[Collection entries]
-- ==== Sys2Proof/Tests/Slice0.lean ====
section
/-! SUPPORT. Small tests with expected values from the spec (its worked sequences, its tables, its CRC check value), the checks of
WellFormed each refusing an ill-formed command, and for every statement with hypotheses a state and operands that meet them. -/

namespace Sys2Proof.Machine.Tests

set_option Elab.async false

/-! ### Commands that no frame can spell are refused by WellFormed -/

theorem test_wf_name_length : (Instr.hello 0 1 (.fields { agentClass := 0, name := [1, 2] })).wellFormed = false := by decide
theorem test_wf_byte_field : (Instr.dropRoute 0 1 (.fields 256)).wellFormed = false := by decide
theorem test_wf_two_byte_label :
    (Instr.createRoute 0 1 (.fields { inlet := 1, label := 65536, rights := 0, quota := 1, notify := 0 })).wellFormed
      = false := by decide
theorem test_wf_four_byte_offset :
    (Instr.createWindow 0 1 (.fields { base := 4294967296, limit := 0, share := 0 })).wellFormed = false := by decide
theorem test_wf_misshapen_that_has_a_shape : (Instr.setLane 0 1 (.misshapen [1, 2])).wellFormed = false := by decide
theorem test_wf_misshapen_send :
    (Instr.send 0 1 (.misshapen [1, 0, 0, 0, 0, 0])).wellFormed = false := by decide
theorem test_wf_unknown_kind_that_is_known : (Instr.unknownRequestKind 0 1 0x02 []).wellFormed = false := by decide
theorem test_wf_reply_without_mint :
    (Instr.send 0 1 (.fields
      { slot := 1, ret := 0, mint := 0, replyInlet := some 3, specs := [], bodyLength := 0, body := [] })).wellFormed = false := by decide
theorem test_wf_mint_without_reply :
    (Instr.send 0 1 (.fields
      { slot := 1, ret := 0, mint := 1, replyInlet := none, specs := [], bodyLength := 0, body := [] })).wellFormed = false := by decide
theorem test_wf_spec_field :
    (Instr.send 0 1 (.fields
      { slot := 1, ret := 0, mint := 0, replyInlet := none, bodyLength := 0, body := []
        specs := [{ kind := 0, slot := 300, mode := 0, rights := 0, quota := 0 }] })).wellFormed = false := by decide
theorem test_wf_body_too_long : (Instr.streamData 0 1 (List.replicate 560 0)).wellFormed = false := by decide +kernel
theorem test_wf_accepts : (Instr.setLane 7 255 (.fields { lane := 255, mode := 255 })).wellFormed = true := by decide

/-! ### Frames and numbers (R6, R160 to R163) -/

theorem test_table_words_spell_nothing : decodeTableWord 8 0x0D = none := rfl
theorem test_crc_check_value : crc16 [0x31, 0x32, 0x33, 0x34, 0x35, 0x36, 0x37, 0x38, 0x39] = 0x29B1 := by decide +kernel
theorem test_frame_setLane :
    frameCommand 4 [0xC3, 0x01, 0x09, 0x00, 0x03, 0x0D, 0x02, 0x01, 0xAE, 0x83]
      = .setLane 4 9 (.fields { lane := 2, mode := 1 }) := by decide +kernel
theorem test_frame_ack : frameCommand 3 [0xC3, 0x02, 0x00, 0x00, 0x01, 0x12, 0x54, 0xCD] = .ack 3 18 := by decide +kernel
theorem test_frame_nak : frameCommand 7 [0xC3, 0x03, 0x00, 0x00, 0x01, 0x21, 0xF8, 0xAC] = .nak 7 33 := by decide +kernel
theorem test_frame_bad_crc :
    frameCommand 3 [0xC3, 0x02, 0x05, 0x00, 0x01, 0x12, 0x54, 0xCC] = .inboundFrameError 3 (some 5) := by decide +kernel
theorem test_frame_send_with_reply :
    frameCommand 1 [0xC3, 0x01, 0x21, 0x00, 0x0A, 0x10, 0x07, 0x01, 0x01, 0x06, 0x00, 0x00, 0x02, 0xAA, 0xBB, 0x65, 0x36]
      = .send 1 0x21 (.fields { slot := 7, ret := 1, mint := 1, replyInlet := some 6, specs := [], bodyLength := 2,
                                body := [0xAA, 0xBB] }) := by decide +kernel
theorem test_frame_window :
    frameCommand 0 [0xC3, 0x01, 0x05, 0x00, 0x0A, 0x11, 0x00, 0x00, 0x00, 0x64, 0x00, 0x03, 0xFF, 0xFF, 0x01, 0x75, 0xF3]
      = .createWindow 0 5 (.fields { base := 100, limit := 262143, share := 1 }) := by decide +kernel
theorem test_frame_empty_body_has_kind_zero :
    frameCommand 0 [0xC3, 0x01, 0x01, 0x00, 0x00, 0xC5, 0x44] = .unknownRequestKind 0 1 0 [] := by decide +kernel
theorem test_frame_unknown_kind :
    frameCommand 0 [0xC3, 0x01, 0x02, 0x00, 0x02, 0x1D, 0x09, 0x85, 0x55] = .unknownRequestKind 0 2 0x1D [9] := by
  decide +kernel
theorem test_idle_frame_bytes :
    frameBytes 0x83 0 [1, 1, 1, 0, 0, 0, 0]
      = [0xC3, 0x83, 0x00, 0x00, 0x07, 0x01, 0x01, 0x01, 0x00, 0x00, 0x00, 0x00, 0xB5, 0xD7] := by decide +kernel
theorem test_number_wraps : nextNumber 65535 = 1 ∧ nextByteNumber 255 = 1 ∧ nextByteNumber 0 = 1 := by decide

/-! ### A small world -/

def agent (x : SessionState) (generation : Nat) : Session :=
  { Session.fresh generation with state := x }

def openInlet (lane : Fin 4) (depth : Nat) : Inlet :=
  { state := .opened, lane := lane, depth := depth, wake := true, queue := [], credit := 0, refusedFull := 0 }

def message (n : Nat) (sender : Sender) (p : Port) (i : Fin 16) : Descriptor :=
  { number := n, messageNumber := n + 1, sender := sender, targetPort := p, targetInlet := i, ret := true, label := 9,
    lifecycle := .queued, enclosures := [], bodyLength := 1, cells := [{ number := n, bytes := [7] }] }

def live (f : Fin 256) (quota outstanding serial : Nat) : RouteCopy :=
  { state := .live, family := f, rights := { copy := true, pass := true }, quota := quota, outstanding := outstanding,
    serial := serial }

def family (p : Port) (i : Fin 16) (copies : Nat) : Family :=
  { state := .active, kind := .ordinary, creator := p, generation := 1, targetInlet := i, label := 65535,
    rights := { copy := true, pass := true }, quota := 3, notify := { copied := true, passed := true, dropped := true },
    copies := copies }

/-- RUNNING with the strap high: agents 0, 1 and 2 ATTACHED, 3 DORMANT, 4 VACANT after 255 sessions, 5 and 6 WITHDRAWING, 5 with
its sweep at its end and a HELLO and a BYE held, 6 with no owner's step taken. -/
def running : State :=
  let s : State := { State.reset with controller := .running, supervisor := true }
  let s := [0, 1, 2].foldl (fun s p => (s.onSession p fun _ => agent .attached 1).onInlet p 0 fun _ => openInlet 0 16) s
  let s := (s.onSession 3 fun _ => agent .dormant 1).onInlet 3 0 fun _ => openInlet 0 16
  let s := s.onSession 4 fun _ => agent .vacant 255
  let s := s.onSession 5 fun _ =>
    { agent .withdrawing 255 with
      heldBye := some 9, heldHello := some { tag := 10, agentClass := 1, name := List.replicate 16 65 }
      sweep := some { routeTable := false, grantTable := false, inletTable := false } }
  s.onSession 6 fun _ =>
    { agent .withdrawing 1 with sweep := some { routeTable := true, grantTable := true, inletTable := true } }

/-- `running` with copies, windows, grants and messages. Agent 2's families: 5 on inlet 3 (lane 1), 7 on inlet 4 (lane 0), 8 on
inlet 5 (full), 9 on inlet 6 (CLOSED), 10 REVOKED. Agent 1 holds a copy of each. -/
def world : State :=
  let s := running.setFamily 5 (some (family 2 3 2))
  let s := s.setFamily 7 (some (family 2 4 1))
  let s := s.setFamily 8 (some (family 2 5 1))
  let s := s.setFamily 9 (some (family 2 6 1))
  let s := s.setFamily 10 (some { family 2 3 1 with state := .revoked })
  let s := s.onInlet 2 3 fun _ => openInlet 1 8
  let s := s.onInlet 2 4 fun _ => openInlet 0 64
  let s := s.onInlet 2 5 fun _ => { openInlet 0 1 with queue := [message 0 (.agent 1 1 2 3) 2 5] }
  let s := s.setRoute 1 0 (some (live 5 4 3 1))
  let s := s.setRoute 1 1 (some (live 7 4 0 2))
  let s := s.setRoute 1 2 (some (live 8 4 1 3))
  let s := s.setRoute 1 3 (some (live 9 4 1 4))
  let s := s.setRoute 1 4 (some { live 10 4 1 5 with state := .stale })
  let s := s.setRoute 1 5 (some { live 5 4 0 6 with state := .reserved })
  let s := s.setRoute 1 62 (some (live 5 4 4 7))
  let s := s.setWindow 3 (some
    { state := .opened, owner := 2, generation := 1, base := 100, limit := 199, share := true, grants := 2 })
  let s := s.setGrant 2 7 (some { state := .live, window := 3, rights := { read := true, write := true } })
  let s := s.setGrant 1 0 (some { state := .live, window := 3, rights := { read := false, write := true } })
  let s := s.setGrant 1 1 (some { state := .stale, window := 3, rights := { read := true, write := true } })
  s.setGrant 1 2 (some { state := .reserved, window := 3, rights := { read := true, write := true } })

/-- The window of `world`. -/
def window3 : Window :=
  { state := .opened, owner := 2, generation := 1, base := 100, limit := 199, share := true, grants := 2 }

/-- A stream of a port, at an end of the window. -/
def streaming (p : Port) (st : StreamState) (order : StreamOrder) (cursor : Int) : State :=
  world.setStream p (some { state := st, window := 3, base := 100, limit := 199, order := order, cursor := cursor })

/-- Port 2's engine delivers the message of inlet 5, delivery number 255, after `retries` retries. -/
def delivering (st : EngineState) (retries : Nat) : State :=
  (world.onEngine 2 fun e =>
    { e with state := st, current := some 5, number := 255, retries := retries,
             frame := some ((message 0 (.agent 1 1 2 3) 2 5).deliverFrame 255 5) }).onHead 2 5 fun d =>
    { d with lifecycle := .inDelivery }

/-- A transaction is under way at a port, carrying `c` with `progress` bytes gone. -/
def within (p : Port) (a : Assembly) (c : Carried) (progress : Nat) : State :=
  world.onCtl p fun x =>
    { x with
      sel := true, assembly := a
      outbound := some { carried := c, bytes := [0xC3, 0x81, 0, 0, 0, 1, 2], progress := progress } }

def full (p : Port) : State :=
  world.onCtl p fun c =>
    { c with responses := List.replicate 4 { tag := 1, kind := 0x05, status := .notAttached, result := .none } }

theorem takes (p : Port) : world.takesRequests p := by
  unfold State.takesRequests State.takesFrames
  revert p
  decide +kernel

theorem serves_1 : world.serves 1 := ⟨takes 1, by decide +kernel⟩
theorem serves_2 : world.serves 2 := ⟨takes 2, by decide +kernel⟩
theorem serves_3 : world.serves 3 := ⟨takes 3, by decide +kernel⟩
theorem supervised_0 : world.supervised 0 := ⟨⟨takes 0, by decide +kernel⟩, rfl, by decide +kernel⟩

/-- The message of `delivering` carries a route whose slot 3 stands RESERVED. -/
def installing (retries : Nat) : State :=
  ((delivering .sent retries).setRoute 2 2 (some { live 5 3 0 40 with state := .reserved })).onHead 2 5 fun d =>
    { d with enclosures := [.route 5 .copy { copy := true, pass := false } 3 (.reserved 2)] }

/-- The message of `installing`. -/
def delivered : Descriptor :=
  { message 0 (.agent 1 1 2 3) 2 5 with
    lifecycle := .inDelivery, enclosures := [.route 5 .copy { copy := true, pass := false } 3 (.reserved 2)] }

» AIM OF THE TASK
What you should output is every line of the records above, from the first through the line containing "set_option Elab.async false", unchanged.

» WRITTEN ANSWER
-- ==== Sys2Proof/Tests/Slice0.lean ====
section
/-! SUPPORT. Small tests with expected values from the spec (its worked sequences, its tables, its CRC check value), the checks of
WellFormed each refusing an ill-formed command, and for every statement with hypotheses a state and operands that meet them. -/

namespace Sys2Proof.Machine.Tests

set_option Elab.async false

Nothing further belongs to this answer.